Théophile, rescapé du génocide des Tutsi au Rwanda.
Théophile se rend alors chez le monsieur qui le cache et le nourrit une fois par semaine. Mais ce dernier lui dit que cela devient difficile de le protéger. Le jeune garçon décide alors de se cacher à nouveau dans les plantations de sorgho où il sera découvert quelques jours plus tard. Nous sommes alors début juin.
"Je me demandais quand j’allais mourir"
"Ils m’ont emmené à Kibeho. Et là, c'était vraiment le calvaire. Le gendarme m’a dit qu’il devait attendre ses supérieurs et qu’ils allaient venir le soir. Ils m'ont ensuite frappé de 18h à 22h. Je ne parlais plus, je pouvais entendre mais je ne pouvais plus parler parce qu’il y a un niveau où la souffrance dépasse l’entendement. Là, ce que je voulais, c'était tout simplement la mort. Ce que je ne pouvais pas facilement trouver.
Ils ont fait tout ce qu'ils ont voulu faire. Ils m'ont frappé avec des bâtons, ils m'ont frappé avec les fils barbelés. Je n'en pouvais plus. Ils ont quand même dit qu’il fallait décider de mon sort. J'ai passé quelques temps là-bas, il y avait des sœurs religieuses qui avaient des médicaments. Elles ont commencé à prendre soin de moi, mais moi je me demandais quand est-ce que j’allais finalement mourir. Je ne me voyais pas comme quelqu'un qui pourrait survivre. Puis, on m'a amené à Gikongoro et on m’a remis entre les mains du préfet (Bucyibaruta). Avoir un Tutsi qui était encore vivant, c'était comme une monnaie d’échange. A ce moment-là, on disait, si jamais il y a des poursuites, on pourra quand même montrer un nombre de Tutsi qu'on aurait sauvé. Quand le préfet m’a vu, il m'a directement reconnu. Il m'a dit : c'était pas toi le doyen. J'ai dit oui, c'est moi". A ce moment-là Théophile se dit… "Qu’il pourrait y avoir de l’espoir, qu’il pourrait y avoir de l’espoir. Je croyais que j’étais le seul Tutsi survivant. Alors pendant que je voyais les autres, au moins j’avais un peu d’espoir. Mais je me disais, ça ne va pas tenir. On finira par nous tuer".
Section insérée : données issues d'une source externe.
/-- A management reply reaches this module (R391). -/
def State.mgmtReply (s : State) (p : Nat) : State :=
  match s.takeRx p (fun f => kindIs 4 f && frameIsReply f) with
  | some (f, s) =>
    let tag := pfield f.payload (opBlock f.payload + 2) 2
    match (List.range 4).find? (fun m => s.get (Reg.FSW_MBX_STAT_STATE m) == 1 && Tbl.get none s.sw.mbxTag m == some tag) with
    | some m =>
      let s := s.exchWrite (64 * s.get (Reg.FSW_MBX_OFS m)) f.payload
      let s := s.setSw (fun w => { w with mbxTag := Tbl.put none w.mbxTag m none })
      ((s.put (Reg.FSW_MBX_STAT_STATE m) 2).put (Reg.FSW_MBX_STAT_STATUS m) (pfield f.payload (opBlock f.payload + 1) 1)).put
        (Reg.FSW_MBX_STAT_LEN m) f.payload.length
    | none => (s.count Reg.FSW_CNT_STALE 1).set1 Reg.FSW_FLAGS_STALE
  | none => s
/-- MGMT_REPLY_RECEIVED (R391). -/
def execMgmtReplyReceived (p : Fin 5) (s : State) : Host.Outcome State Fault Refusal := ok (s.mgmtReply p.val)

/-- No reply within REQ_TMO (R391). -/
def State.mbxTimeout (s : State) (m : Nat) : State :=
  if s.get (Reg.FSW_MBX_STAT_STATE m) = 1 then
    (s.setSw (fun w => { w with mbxTag := Tbl.put none w.mbxTag m none })).put (Reg.FSW_MBX_STAT_STATE m) 3
  else s
/-- MAILBOX_TIMEOUT (R391). -/
def execMailboxTimeout (m : Fin 4) (s : State) : Host.Outcome State Fault Refusal := ok (s.mbxTimeout m.val)

/-! ### User frames and notifications (R392, R393) -/

/-- A USER_FRAME record. -/
def State.userRec (s : State) (f : Frame) (reason ofs : Nat) : State :=
  s.event 0x1D 37 f.tc.toNat reason (pay 16 f.src.toNat + pay 18 f.payload.length + pay 20 ofs)

/-- A frame goes into the user receive ring, or is dropped (R392). -/
def State.userIn (s : State) (f : Frame) : State :=
  let cnt := s.get Reg.FSW_URX_CFG_COUNT
  let prod := s.get Reg.FSW_URX_PROD
  if cnt = 0 ∨ (prod + 1) % cnt = s.get Reg.FSW_URX_CONS % cnt then
    ((s.set1 Reg.FSW_FLAGS_URX_DROP).count Reg.FSW_CNT_URXDROP 1).userRec f 2 0
  else
    let ofs := 2048 * (s.get Reg.FSW_URX_BASE + prod)
    let s := s.exchWrite ofs (leBytes 2 f.src.toNat ++ leBytes 2 f.payload.length ++ leBytes 1 f.kind.toNat ++ leBytes 1 f.tc.toNat
      ++ leBytes 10 0 ++ f.payload)
    (s.put Reg.FSW_URX_PROD ((prod + 1) % cnt)).userRec f 1 ofs

/-- A frame of a KIND goes into the ring. (Log: 116 DEDUCED.) -/
def State.userTake (s : State) (p k : Nat) : State :=
  match s.takeRx p (kindIs k) with
  | some (f, s) => s.userIn f
  | none => s
/-- USER_FRAME_RECEIVED (R392). -/
def execUserFrameReceived (p : Fin 5) (s : State) : Host.Outcome State Fault Refusal := ok (s.userTake p.val 5)
/-- NOTIFY_RECEIVED (R393). -/
def execNotifyReceived (p : Fin 5) (s : State) : Host.Outcome State Fault Refusal := ok (s.userTake p.val 6)

/-- A write of FSW_URX_CFG (R395): a COUNT above 128 keeps the old value. (Log: 116 DEDUCED.) -/
def State.writeUrxCfg (s : State) (v : Nat) : State := if bits v 0 8 ≤ 128 then s.put Reg.FSW_URX_CFG_COUNT v else s
/-- A write of FSW_URX_CONS (R395): a value of COUNT or more, or one that passes PROD, is ignored. -/
def State.writeUrxCons (s : State) (v : Nat) : State :=
  let cnt := s.get Reg.FSW_URX_CFG_COUNT
  let c := s.get Reg.FSW_URX_CONS
  let x := bits v 0 8
  if x < cnt ∧ (x + cnt - c % cnt) % cnt ≤ (s.get Reg.FSW_URX_PROD + cnt - c % cnt) % cnt then s.put Reg.FSW_URX_CONS x else s

/-- A write of FSW_FWDa (R382, R396). -/
def State.writeFwd (s : State) (a v : Nat) : State :=
  if bit v 3 then (s.put (Reg.FSW_FWD_DIR a) (bits v 0 3)).set1 (Reg.FSW_FWD_STATIC a)
  else (s.put (Reg.FSW_FWD_DIR a) 0).put (Reg.FSW_FWD_STATIC a) 0
/-- FORWARDING_ENTRY_WRITE (R396). -/
def execForwardingEntryWrite (a : BitVec 12) (v : BitVec 32) (s : State) : Host.Outcome State Fault Refusal := ok (s.writeFwd a.toNat v.toNat)

/-! ### The bypass relay (R394) -/

/-- Domain `d` is powered. (Log: 138 DEDUCED.) -/
def State.domOn (s : State) (d : Nat) : Bool := bit (s.get Reg.PWR_DOM_STAT) d

/-- What BYPASS_EN needs (R394). -/
def State.bypassOk (s : State) : Bool :=
  s.domOn 3 && s.domOn 4 && s.domOn 5 && bit (s.get Reg.PWR_CLK_STAT_PLL) 3 && s.sw.genLoaded && s.on Reg.FSW_CTRL_EN
    && s.on (Reg.FP_CTRL_EN 0) && s.on (Reg.FP_CTRL_EN 1)
    && !(s.get Reg.PWR_STAT_STATE == 2 || s.get Reg.PWR_STAT_STATE == 4 || s.get Reg.PWR_STAT_STATE == 5)

/-- BYPASS_EN changes, with its record (R394). (Log: 136 DEDUCED.) -/
def State.setBypass (s : State) (up : Bool) : State :=
  if s.sw.bypass = up then s
  else ((s.setSw (fun w => { w with bypass := up })).emit (.pin 0x200 up s.ns)).event 0x1F 39 0 (if up then 1 else 2) 0

/-- BYPASS_RAISE: the conditions have held for 10 ms (R394). -/
def execBypassRaise (s : State) : Host.Outcome State Fault Refusal := ok (if s.bypassOk then s.setBypass true else s)
/-- BYPASS_DROP: a condition fails (R394). -/
def execBypassDrop (s : State) : Host.Outcome State Fault Refusal := ok (if s.bypassOk then s else s.setBypass false)

end Sys2Proof.Machine
end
Théophile n’a rien oublié, pas même les dates exactes de ses rencontres avec le préfet de l’époque Bucyibaruta. Pas oublié, non plus, ses 82 camarades de classe, morts assassinés. Témoigner devant des journalistes pour que cela se sache. Témoigner devant la Cour d’Assises de Paris pour que la justice passe. Juste une obligation, un devoir.
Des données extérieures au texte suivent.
-- ==== Sys2Proof/Machine/Memory.lean ====
section
/-!
DEFINITION. The commands of shared memory and DRAM (16_memory.md).
-/
namespace Sys2Proof.Machine

/-- A write of MEM_BANKb (R491): banks 45 to 47 are always ON; 3 is ignored; a bank with a window in use stays ON. A region test of
the bank is cut short first (R500). (Log: 88 DEDUCED, 154 DEDUCED.) -/
def State.writeBank (s : State) (b v : Nat) : State :=
  let p := v % 4
  if 45 ≤ b then s.set1 Reg.MEM_FLAGS_PWR_REFUSED
  else if p = 3 then s
  else if p = s.get (Reg.MEM_BANK_PWR b) then s
  else if s.get (Reg.MEM_BANK_PWR b) = 2 ∧ s.winInBank b then s.set1 Reg.MEM_FLAGS_PWR_REFUSED
  else (s.stCutBank b).bankGo b p
/-- BANK_POWER_WRITE (R491). -/
def execBankPowerWrite (b : Fin 48) (v : BitVec 32) (s : State) : Host.Outcome State Fault Refusal := ok (s.writeBank b.val v.toNat)
/-- BANK_POWER_UP_DONE (R491). -/
def execBankPowerUpDone (b : Fin 48) (s : State) : Host.Outcome State Fault Refusal := ok (s.bankUp b.val)
/-- WINDOW_DESCRIPTOR_WRITE: 0 BASE, 1 LEN, 2 PTR, 3 CTRL (R494). -/
def execWindowDescriptorWrite (w : Fin 64) (r : Fin 4) (v : BitVec 32) (s : State) : Host.Outcome State Fault Refusal :=
  ok (s.writeWinReg w.val r.val v.toNat)
/-- SCRUB_LATE: the pass has not completed within SCRUB_PERIOD (R503). -/
def execScrubLate (s : State) : Host.Outcome State Fault Refusal :=
  ok (if s.on Reg.MEM_CTRL_SCRUB_EN then s.set1 Reg.MEM_FLAGS_SCRUB_LATE else s)

end Sys2Proof.Machine
end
"Quand tu partages ton histoire, quand tu partages ton témoignage, c’est triste, ça te fait revivre ces moments comme si c'était hier mais ça soulage en quelque sorte. C'est comme si ça me reconnectait avec mes collègues qui ont été tués. C'est comme si je me sentais beaucoup plus proche d’eux. Alors, que je partage et que l’histoire se sache, que justice se fasse… Là où ils se trouvent, je crois que c'est ce qu’ils aimeraient que je puisse faire."